Stored records:

-- ==== Sys2Proof/Machine/State.lean ====
section
/-! DEFINITION. The state of the unit (spec/10_state.md R21, R66), the reasons a step can stop, and the
state after reset. -/

namespace Sys2Proof.Machine

/-- The direction of a session (R53). STATUS.DIR = 3 cannot be written in this type. -/
inductive Direction where
  | unset
  | encrypting
  | decrypting
  deriving DecidableEq, Repr

/-- The error kinds, codes 1 to 10 of R330 in that order; code 0 is "no error". -/
inductive ErrorKind where
  | invalidKeyLength
  | missingParameter
  | invalidIVLength
  | unsupportedBlockSize
  | inputTooShort
  | inputTooLong
  | directionConflict
  /-- Allocated, and never latched by the unit: only the host-side unpad functions fail with it (R332). -/
  | paddingError
  | illegalCommand
  | bufferOverflow
  deriving DecidableEq, Repr

/-- One entry of the event history: a codebook call (port and direction, with its input block) or a draw
from the random source (R14, R231, D36). -/
inductive Event where
  /-- A call of CB1 `E1` on a block. -/
  | e1 (x : Bytes)
  /-- A call of CB1 `D1` on a block. -/
  | d1 (x : Bytes)
  /-- A call of CB2 `E2` on a block. -/
  | e2 (x : Bytes)
  /-- A byte delivered by RND. -/
  | draw (b : Byte)
  deriving DecidableEq, Repr

/-- What reaches the unit from outside: host accesses, in the order the host issued them (R12, R83), and
the hardware reset input (R370). -/
inductive HostEvent where
  /-- A 32-bit read at a byte offset: `MemRead(off, 4)`. -/
  | read (off : Nat)
  /-- A 32-bit write at a byte offset: `MemWrite(off, 4, v)`. -/
  | write (off : Nat) (v : Word)
  /-- An access of any other width, `bits` bits wide (R73). -/
  | otherWidth (isWrite : Bool) (bits : Nat) (off : Nat)
  /-- The hardware reset input (R370). -/
  | resetInput
  deriving DecidableEq, Repr

/-- The constant signals of the codebook ports (R61) and the queue capacities (R7). They are parameters of
the unit and not state (R21): no step changes them (log entry 1). -/
structure Ports where
  /-- BS1: block size of CB1 in bytes, 1 to 16. -/
  bs1 : Nat
  /-- BS2: block size of CB2 in bytes, 1 to 16. -/
  bs2 : Nat
  /-- KEYOK1: CB1 reports a key of accepted length. -/
  keyOk1 : Bool
  /-- KEYOK2: CB2 reports a key of accepted length. -/
  keyOk2 : Bool
  /-- KEYLEN1: length in bytes of CB1's key. -/
  keyLen1 : BitVec 8
  /-- KEYLEN2: length in bytes of CB2's key. -/
  keyLen2 : BitVec 8
  /-- IBUF_CAP: capacity of the input queue, at least 32. -/
  ibufCap : Nat
  /-- OBUF_CAP: capacity of the output queue, at least 32. -/
  obufCap : Nat
  deriving DecidableEq, Repr

/-- The state: everything R21 lists, the constant port signals, and four fields of the model's own (`host`,
`replies`, `events`, `draws`), which stand for the unit's surroundings (log entries 1, 3, 5, 9). -/
structure State where
  /-- IV: the running value of CBC, CFB and OFB; live (R23, R24). -/
  iv : Block
  /-- CTR: the counter of CTR mode; live (R23, R25). -/
  ctr : Block
  /-- TWEAK: the XTS data-unit tweak value (R23, R26). -/
  tweak : Block
  /-- T: the XTS tweak field element (R23, R27). -/
  t : Block
  /-- GFA: first operand of the GF unit (R23, R28). -/
  gfa : Block
  /-- GFB: second operand of the GF unit (R23, R28). -/
  gfb : Block
  /-- GFR: result of the GF unit (R23, R29). -/
  gfr : Block
  /-- SUBK1: CMAC subkey Lu (R23, R30). -/
  subk1 : Block
  /-- SUBK2: CMAC subkey Lu2 (R23, R30). -/
  subk2 : Block
  /-- PARAM.IVLEN (R47). -/
  ivLen : BitVec 5
  /-- PARAM.TWEAKLEN (R47). -/
  tweakLen : BitVec 5
  /-- PARAM.CTRSET (R47). -/
  ctrSet : Bool
  /-- XTSMAX (R46). -/
  xtsMax : Word
  /-- GFN: the exponent of GFPOW2 (R48). -/
  gfn : Word
  /-- MODE (R52). -/
  mode : Mode
  /-- DIR (R53). -/
  dir : Direction
  /-- BLOCKSIZE in bytes, 0 to 16 (R54). -/
  blockSize : Nat
  /-- SEG in bytes, 0 to 16 (R55). -/
  seg : Nat
  /-- BYTECOUNT, 0 to 15 (R59). -/
  byteCount : Nat
  /-- CACHE: bytes received but not yet forming a full block (R56). -/
  cache : Bytes
  /-- KS: keystream bytes not yet used (R57). -/
  ks : Bytes
  /-- FB: feedback bytes of the current CFB segment (R58). -/
  fb : Bytes
  /-- IBUF: the input queue, oldest byte first (R62, R78). -/
  ibuf : Bytes
  /-- OBUF: the output queue, oldest byte first (R63, R78). -/
  obuf : Bytes
  /-- ERR: the latched error, `none` for code 0 (R43, R330). -/
  err : Option ErrorKind
  /-- ERRCMD: the command word that failed (R44). -/
  errcmd : Word
  /-- The constant signals of the ports and the queue capacities (R61, R7). -/
  ports : Ports
  /-- Model: the host accesses not yet served, oldest first (R83). -/
  host : List HostEvent
  /-- Model: the values that reads have returned to the host, oldest first (R12). -/
  replies : List Word
  /-- Model: the codebook calls and draws made so far, oldest first (R14, D36). -/
  events : List Event
  /-- Model: how many bytes the random source has delivered (R64). -/
  draws : Nat
  deriving DecidableEq, Repr

/-- Why the machine stops with a fault. -/
inductive Fault where
  /-- Raised by an aligned 32-bit host access at an offset of 0x100 or more: the address does not exist in
  the unit's 256-byte register space (R70, R72). Safe: the run stops and no claim about it can be proved. -/
  | outsideRegisterSpace
  deriving DecidableEq, Repr

/-- Why the model gives an access no meaning. -/
inductive Refusal where
  /-- Raised by `exec` for a command that has no meaning yet. Safe. No arm of this model raises it. -/
  | notModelled (mnemonic : String)
  /-- Raised by a host access whose width is not 32 bits: a bus error, which changes no state of the unit
  and which a model refuses (R73, R343). Safe. -/
  | busErrorWidth
  /-- Raised by a 32-bit host access at an offset that is not a multiple of 4: a bus error, which changes no
  state of the unit and which a model refuses (R73, R343). Safe. -/
  | busErrorMisaligned
  deriving DecidableEq, Repr

/-- The port signals and capacities that `State.reset` carries: block sizes of the reference configuration
(R7); the other values are the model's (log entry 1). -/
def Ports.reference : Ports where
  bs1 := Config.referenceBs1
  bs2 := 16
  keyOk1 := true
  keyOk2 := true
  keyLen1 := 16#8
  keyLen2 := 16#8
  ibufCap := 1048576
  obufCap := 1048576

/-- The machine right after reset (R66, R370), no host access waiting and nothing yet replied, called or
drawn. -/
def State.reset : State where
  iv := 0
  ctr := 0
  tweak := 0
  t := 0
  gfa := 0
  gfb := 0
  gfr := 0
  subk1 := 0
  subk2 := 0
  ivLen := 0
  tweakLen := 0
  ctrSet := false
  xtsMax := Config.xtsMaxReset
  gfn := 0
  mode := .none
  dir := .unset
  blockSize := 0
  seg := 0
  byteCount := 0
  cache := []
  ks := []
  fb := []
  ibuf := []
  obuf := []
  err := none
  errcmd := 0
  ports := Ports.reference
  host := []
  replies := []
  events := []
  draws := 0

end Sys2Proof.Machine
end

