/-- R180 to R187: a successful INIT of ECB, CBC, CFB, OFB, CTR and XTS, under the checks that apply to each. -/
def Obligations.InitStartsASession : Prop :=
  ∀ s : State, s.ports.keyOk1 = true →
    exec .initEcb s = .next (newSession .ecb s) ∧
    (1 ≤ s.ports.bs1 → s.ivLen.toNat = s.ports.bs1 →
      exec .initCbc s = .next (newSession .cbc s) ∧ exec .initOfb s = .next (newSession .ofb s) ∧
      ∀ seg : BitVec 5, seg.toNat ≤ s.ports.bs1 → exec (.initCfb seg) s =
        .next { newSession .cfb s with seg := if seg.toNat = 0 then s.ports.bs1 else seg.toNat }) ∧
    (s.ctrSet = true → exec .initCtr s = .next (newSession .ctr s)) ∧
    (s.ports.keyOk2 = true → s.ports.keyLen1 = s.ports.keyLen2 → s.ports.bs1 = 16 → s.ports.bs2 = 16 →
      exec .initXts s = .next (newSession .xts s))

/-- R188, R281, R282: a successful INIT CMAC calls E1 once, on the zero block, and leaves the two subkeys,
left-aligned, the rest of the registers 0. -/
def Obligations.InitCmacDerivesTheSubkeys : Prop :=
  ∀ s : State, s.ports.keyOk1 = true →
    (s.ports.bs1 = 16 →
      let l : Block := BitVec.ofNat 128 (be2int (Config.env.e1 (List.replicate 16 0)))
      let lu := if l.msb then (l <<< 1) ^^^ 0x87#128 else l <<< 1
      let lu2 := if lu.msb then (lu <<< 1) ^^^ 0x87#128 else lu <<< 1
      exec .initCmac s = .next { newSession .cmac s with
        subk1 := lu, subk2 := lu2, events := s.events ++ [.e1 (List.replicate 16 0)] }) ∧
    (s.ports.bs1 = 8 →
      let l : BitVec 64 := BitVec.ofNat 64 (be2int (Config.env.e1 (List.replicate 8 0)))
      let lu := if l.msb then (l <<< 1) ^^^ 0x1B#64 else l <<< 1
      let lu2 := if lu.msb then (lu <<< 1) ^^^ 0x1B#64 else lu <<< 1
      exec .initCmac s = .next { newSession .cmac s with
        subk1 := lu ++ 0#64, subk2 := lu2 ++ 0#64, events := s.events ++ [.e1 (List.replicate 8 0)] })

/-- R171, R174 to R178, R189, R336: a failing INIT latches the error of the first check that fails, with its
own word, and changes nothing else. -/
def Obligations.InitReportsTheFirstFailedCheck : Prop :=
  ∀ (s : State) (i : Instr) (m : Mode), initMode i = some m → wellFormed s.ports.bs1 i = true →
    s.err = none →
    let fails := fun k => exec i s = .next (failed k (encode i) s)
    let p := s.ports
    (p.keyOk1 = false → fails .invalidKeyLength) ∧
    (p.keyOk1 = true →
      (m = .xts → p.keyOk2 = false → fails .invalidKeyLength) ∧
      (m = .xts → p.keyOk2 = true → p.keyLen1 ≠ p.keyLen2 → fails .missingParameter) ∧
      (m = .xts → p.keyOk2 = true → p.keyLen1 = p.keyLen2 → (p.bs1 ≠ 16 ∨ p.bs2 ≠ 16) →
        fails .unsupportedBlockSize) ∧
      ((m = .cbc ∨ m = .cfb ∨ m = .ofb) → s.ivLen = 0 → fails .missingParameter) ∧
      ((m = .cbc ∨ m = .cfb ∨ m = .ofb) → s.ivLen ≠ 0 → s.ivLen.toNat ≠ p.bs1 → fails .invalidIVLength) ∧
      (m = .ctr → s.ctrSet = false → fails .missingParameter) ∧
      (m = .cmac → p.bs1 ≠ 8 → p.bs1 ≠ 16 → fails .unsupportedBlockSize))

/-! ### ENC and DEC -/

/-- R202, R210, R211: ENC and DEC in ECB. -/
def Obligations.EcbProcessesEachFullBlock : Prop :=
  ∀ (d : Direction) (s : State), Asked d → s.mode = .ecb → Unlocked d s →
    Room (s.blockSize * blockCount s) s → exec (cryptInstr d) s = .next (afterEcb d s)

/-- R202, R210, R214, R215: ENC and DEC in CBC. -/
def Obligations.CbcChainsEachFullBlock : Prop :=
  ∀ s : State, s.mode = .cbc → s.blockSize ≤ 16 → Room (s.blockSize * blockCount s) s →
    (Unlocked .encrypting s → exec .enc s = .next (afterCbcEncrypt s)) ∧
    (Unlocked .decrypting s → exec .dec s = .next (afterCbcDecrypt s))

/-- R202, R230 to R232, R240: ENC and DEC in OFB. -/
def Obligations.OfbXorsTheKeystream : Prop :=
  ∀ (d : Direction) (s : State), Asked d → s.mode = .ofb → 1 ≤ s.blockSize → s.blockSize ≤ 16 →
    Unlocked d s → Room s.ibuf.length s → exec (cryptInstr d) s = .next (afterOfb d s)

/-- R202, R230 to R232, R243, R244: ENC and DEC in CTR. -/
def Obligations.CtrXorsTheEncryptedCounter : Prop :=
  ∀ (d : Direction) (s : State), Asked d → s.mode = .ctr → 1 ≤ s.blockSize → Unlocked d s →
    Room s.ibuf.length s → exec (cryptInstr d) s = .next (afterCtr d s)

/-- R202, R230 to R236: ENC and DEC in CFB of an input that lies within one segment, starting in the middle
of the segment (the first part) or at a segment boundary (the second). Longer inputs follow by
Obligations.FragmentationDoesNotMatter. -/
def Obligations.CfbWithinOneSegment : Prop :=
  ∀ (d : Direction) (s : State), Asked d → s.mode = .cfb → Unlocked d s → Room s.ibuf.length s →
    (s.ks ≠ [] → s.ibuf.length ≤ s.ks.length →
      exec (cryptInstr d) s = .next (afterCfb d s.ks s.fb [] s)) ∧
    (s.ks = [] → 1 ≤ s.ibuf.length → s.ibuf.length ≤ s.seg → s.seg ≤ s.blockSize → s.blockSize ≤ 16 →
      exec (cryptInstr d) s =
        .next (afterCfb d ((Config.env.e1 (blk s.iv s.blockSize)).take s.seg) []
          [.e1 (blk s.iv s.blockSize)] s))
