theorem cbcChain_length {bs : Nat} {iv buf : Bytes} (hiv : iv.length = bs) {i : Nat} (hi : i ≤ buf.length / bs) :
    (cbcChain bs iv buf i).length = bs := by
  induction i with
  | zero => exact hiv
  | succ i ih =>
    rw [cbcChain, Config.env.e1_length, xorBytes_length, blockAt_length hi, ih (Nat.le_of_succ_le hi), Nat.min_self]

theorem cbcPrevious_length {bs : Nat} {iv buf : Bytes} (hiv : iv.length = bs) {i : Nat} (hi : i ≤ buf.length / bs) :
    (cbcPrevious bs iv buf i).length = bs := by
  cases i with
  | zero => exact hiv
  | succ i => exact blockAt_length hi

section
variable {s : State} {x b : Bytes} {r : Block}

/-- One block of R214: IV is `r` with the running value `x` written over its first bytes, and ends as `r` with the
ciphertext block there. -/
theorem cbcEncryptBlock_of_running (hsize : s.blockSize ≤ 16) (hx : x.length = s.blockSize)
    (hb : b.length = s.blockSize) (hiv : s.iv = setblk r x) :
    cbcEncryptBlock Config.env b s = (Config.env.e1 (xorBytes b x),
      { s.log (.e1 (xorBytes b x)) with iv := setblk r (Config.env.e1 (xorBytes b x)) }) := by
  have hrun : blk s.iv s.blockSize = x := by rw [hiv, ← hx, blk_setblk_self r x (by omega)]
  have hnext : setblk s.iv (Config.env.e1 (xorBytes b x)) = setblk r (Config.env.e1 (xorBytes b x)) := by
    rw [hiv, setblk_setblk r _ x (by rw [Config.env.e1_length, xorBytes_length]; omega) (by omega)]
  rw [cbcEncryptBlock, hrun, callE1, hnext]

/-- One block of R215: IV is `r` with the running value `x` written over its first bytes, and ends as `r` with the
input block there. -/
theorem cbcDecryptBlock_of_running (hsize : s.blockSize ≤ 16) (hx : x.length = s.blockSize)
    (hb : b.length = s.blockSize) (hiv : s.iv = setblk r x) :
    cbcDecryptBlock Config.env b s =
      (xorBytes (Config.env.d1 b) x, { s.log (.d1 b) with iv := setblk r b }) := by
  have hrun : blk s.iv s.blockSize = x := by rw [hiv, ← hx, blk_setblk_self r x (by omega)]
  have hnext : setblk s.iv b = setblk r b := by rw [hiv, setblk_setblk r b x (by omega) (by omega)]
  rw [cbcDecryptBlock, hrun, callD1, hnext]

end

/-- R214 for a whole ENC: IV holds the chaining value before each block. -/
theorem exec_enc_of_cbc {s : State} (hmode : s.mode = .cbc) (hsize : s.blockSize ≤ 16)
    (hroom : Room (s.blockSize * blockCount s) s) (hlock : Unlocked .encrypting s) :
    exec .enc s = .next (afterCbcEncrypt s) := by
  let chain := cbcChain s.blockSize (blk s.iv s.blockSize) (cached s)
  refine exec_cryptInstr_of_rounds (out := fun i => chain (i + 1)) (iv := fun i => setblk s.iv (chain i))
    (call := fun i => .e1 (xorBytes (blockAt s.blockSize (cached s) i) (chain i))) (.inl rfl)
    ((caches_iff _).mpr (.inr hmode)) hlock hroom (fun _ hu => update_of_cbc_encrypting (hu.trans hmode) s.ibuf)
    (setblk_blk s.iv _ hsize) ?_
  intro i hi
  rw [← log_beforeBlock]
  exact cbcEncryptBlock_of_running hsize (cbcChain_length (blk_length_of_le s.iv hsize) hi.le) (blockAt_length hi) rfl

/-- R215 for a whole DEC: IV holds the input block before each block. -/
theorem exec_dec_of_cbc {s : State} (hmode : s.mode = .cbc) (hsize : s.blockSize ≤ 16)
    (hroom : Room (s.blockSize * blockCount s) s) (hlock : Unlocked .decrypting s) :
    exec .dec s = .next (afterCbcDecrypt s) := by
  let block := blockAt s.blockSize (cached s)
  let previous := cbcPrevious s.blockSize (blk s.iv s.blockSize) (cached s)
  refine exec_cryptInstr_of_rounds (out := fun i => xorBytes (Config.env.d1 (block i)) (previous i))
    (iv := fun i => setblk s.iv (previous i)) (call := fun i => .d1 (block i)) (.inr rfl)
    ((caches_iff _).mpr (.inr hmode)) hlock hroom (fun _ hu => update_of_cbc_decrypting (hu.trans hmode) s.ibuf)
    (setblk_blk s.iv _ hsize) ?_
  intro i hi
  rw [← log_beforeBlock]
  exact cbcDecryptBlock_of_running hsize (cbcPrevious_length (blk_length_of_le s.iv hsize) hi.le) (blockAt_length hi)
    rfl

/-- Settles O35: both directions, each from its round. -/
theorem cbcChainsEachFullBlock : Obligations.CbcChainsEachFullBlock := by
  intro s hmode hsize hroom
  exact ⟨exec_enc_of_cbc hmode hsize hroom, exec_dec_of_cbc hmode hsize hroom⟩

end

end Sys2Proof.Proofs

/-! Family 43_stream_modes.md: ENC and DEC in OFB and CTR (R230 to R232, R240, R243, R244). The byte loop is followed
once, for every mode whose refill is one codebook call: a `Refills` names what the refills of a session do, and
`runList_bufferedByte` is the induction over the input. Each mode supplies its single refill. -/

namespace Sys2Proof.Proofs

section
open Sys2Proof Sys2Proof.Machine Sys2Proof.Expected

/-! ### The number of refills (R231) -/

@[simp] theorem callCount_zero (k r : Nat) : callCount 0 k r = 0 := if_pos (Nat.zero_le k)

/-- A byte that the keystream at hand covers needs no call. -/
theorem callCount_succ_succ (n k r : Nat) : callCount (n + 1) (k + 1) r = callCount n k r := by
  simp [callCount]

/-- With no keystream at hand the next byte costs one call, which puts a full refill at hand. -/
theorem callCount_succ_zero (n : Nat) {r : Nat} (hr : 1 ≤ r) : callCount (n + 1) 0 r = callCount (n + 1) r r + 1 := by
  have hall : callCount (n + 1) 0 r = n / r + 1 := by
    rw [callCount, if_neg (by omega), show n + 1 - 0 + r - 1 = n + r by omega, Nat.add_div_right n hr]
  rw [hall, callCount]
  split
  · next hfits => rw [Nat.div_eq_of_lt hfits]
  · next hmore => rw [show n + 1 - r + r - 1 = n by omega]

/-! ### One byte from the keystream buffer (R230, R232) -/

/-- One byte of a mode that takes its keystream from the buffer and leaves the rest of the state to the refill. -/
def bufferedByte (refill : State → State) (x : Byte) (s : State) : Bytes × State :=
  ([(streamByte refill x s).1], (streamByte refill x s).2)

theorem ofbByte_eq_bufferedByte (K : Environment) : ofbByte K = bufferedByte (refillOfb K) := rfl

theorem ctrByte_eq_bufferedByte (K : Environment) : ctrByte K = bufferedByte (refillCtr K) := rfl

section
variable {refill : State → State} {s : State} {y : Byte} {k : Bytes}

theorem bufferedByte_of_ks_cons (h : s.ks = y :: k) (x : Byte) :
    bufferedByte refill x s = ([x ^^^ y], { s with ks := k }) := by
  simp [bufferedByte, streamByte, refillIfEmpty, h]

/-- R230: with the buffer empty, the byte is the first one after the refill. -/
theorem bufferedByte_of_ks_nil (h : s.ks = []) (hrefill : (refill s).ks = y :: k) (x : Byte) :
    bufferedByte refill x s = bufferedByte refill x (refill s) := by
  simp [bufferedByte, streamByte, refillIfEmpty, h, hrefill]

end

/-! ### The refills of a session -/

/-- What the refills of a session do, counted from 0. -/
structure Refills where
  /-- IV when j refills are done. -/
  iv : Nat → Block
  /-- CTR when j refills are done. -/
  ctr : Nat → Block
  /-- The codebook call of refill j. -/
  call : Nat → Event
  /-- The keystream that refill j yields. -/
  block : Nat → Bytes

/-- The keystream that n more bytes of input bring to hand, `k` being left and j refills done. -/
def Refills.stream (q : Refills) (r j n : Nat) (k : Bytes) : Bytes :=
  k ++ (List.range (callCount n k.length r)).flatMap fun i => q.block (j + i)

/-- The session of an ENC or DEC when j refills are done and `k` is left of the keystream: the direction set, IBUF
taken. -/
def afterRefills (d : Direction) (q : Refills) (s : State) (j : Nat) (k : Bytes) : State :=
  { s with
    dir := d
    ibuf := []
    iv := q.iv j
    ctr := q.ctr j
    ks := k
    events := s.events ++ (List.range j).map q.call }

theorem log_afterRefills (d : Direction) (q : Refills) (s : State) (j : Nat) (k : Bytes) :
    { (afterRefills d q s j []).log (q.call j) with iv := q.iv (j + 1), ctr := q.ctr (j + 1), ks := k } =
      afterRefills d q s (j + 1) k := by
  simp [afterRefills, State.log, List.range_succ]

@[simp] theorem Refills.stream_zero (q : Refills) (r j : Nat) (k : Bytes) : q.stream r j 0 k = k := by
  simp [Refills.stream]

theorem Refills.stream_cons (q : Refills) (r j n : Nat) (y : Byte) (k : Bytes) :
    q.stream r j (n + 1) (y :: k) = y :: q.stream r j n k := by
  simp [Refills.stream, callCount_succ_succ]

theorem Refills.stream_nil (q : Refills) {r j : Nat} (n : Nat) (hr : 1 ≤ r) (hblock : (q.block j).length = r) :
    q.stream r j (n + 1) [] = q.stream r (j + 1) (n + 1) (q.block j) := by
  simp [Refills.stream, hblock, callCount_succ_zero n hr, List.range_succ_eq_map, List.flatMap_map,
    Nat.add_assoc, Nat.add_comm 1]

- EXERCISE BRIEF: Start at the first line of the entries above. Set down each line exactly through the one with "read (off : Nat)", and stop there.

- TASK SOLUTION:
-- ==== Sys2Proof/Machine/State.lean ====
section
/-! DEFINITION. The state of the unit (spec/10_state.md R21, R66), the reasons a step can stop, and the
state after reset. -/

namespace Sys2Proof.Machine

/-- The direction of a session (R53). STATUS.DIR = 3 cannot be written in this type. -/
inductive Direction where
  | unset
  | encrypting
  | decrypting
  deriving DecidableEq, Repr

/-- The error kinds, codes 1 to 10 of R330 in that order; code 0 is "no error". -/
inductive ErrorKind where
  | invalidKeyLength
  | missingParameter
  | invalidIVLength
  | unsupportedBlockSize
  | inputTooShort
  | inputTooLong
  | directionConflict
  /-- Allocated, and never latched by the unit: only the host-side unpad functions fail with it (R332). -/
  | paddingError
  | illegalCommand
  | bufferOverflow
  deriving DecidableEq, Repr

/-- One entry of the event history: a codebook call (port and direction, with its input block) or a draw
from the random source (R14, R231, D36). -/
inductive Event where
  /-- A call of CB1 `E1` on a block. -/
  | e1 (x : Bytes)
  /-- A call of CB1 `D1` on a block. -/
  | d1 (x : Bytes)
  /-- A call of CB2 `E2` on a block. -/
  | e2 (x : Bytes)
  /-- A byte delivered by RND. -/
  | draw (b : Byte)
  deriving DecidableEq, Repr

/-- What reaches the unit from outside: host accesses, in the order the host issued them (R12, R83), and
the hardware reset input (R370). -/
inductive HostEvent where
  /-- A 32-bit read at a byte offset: `MemRead(off, 4)`. -/
  | read (off : Nat)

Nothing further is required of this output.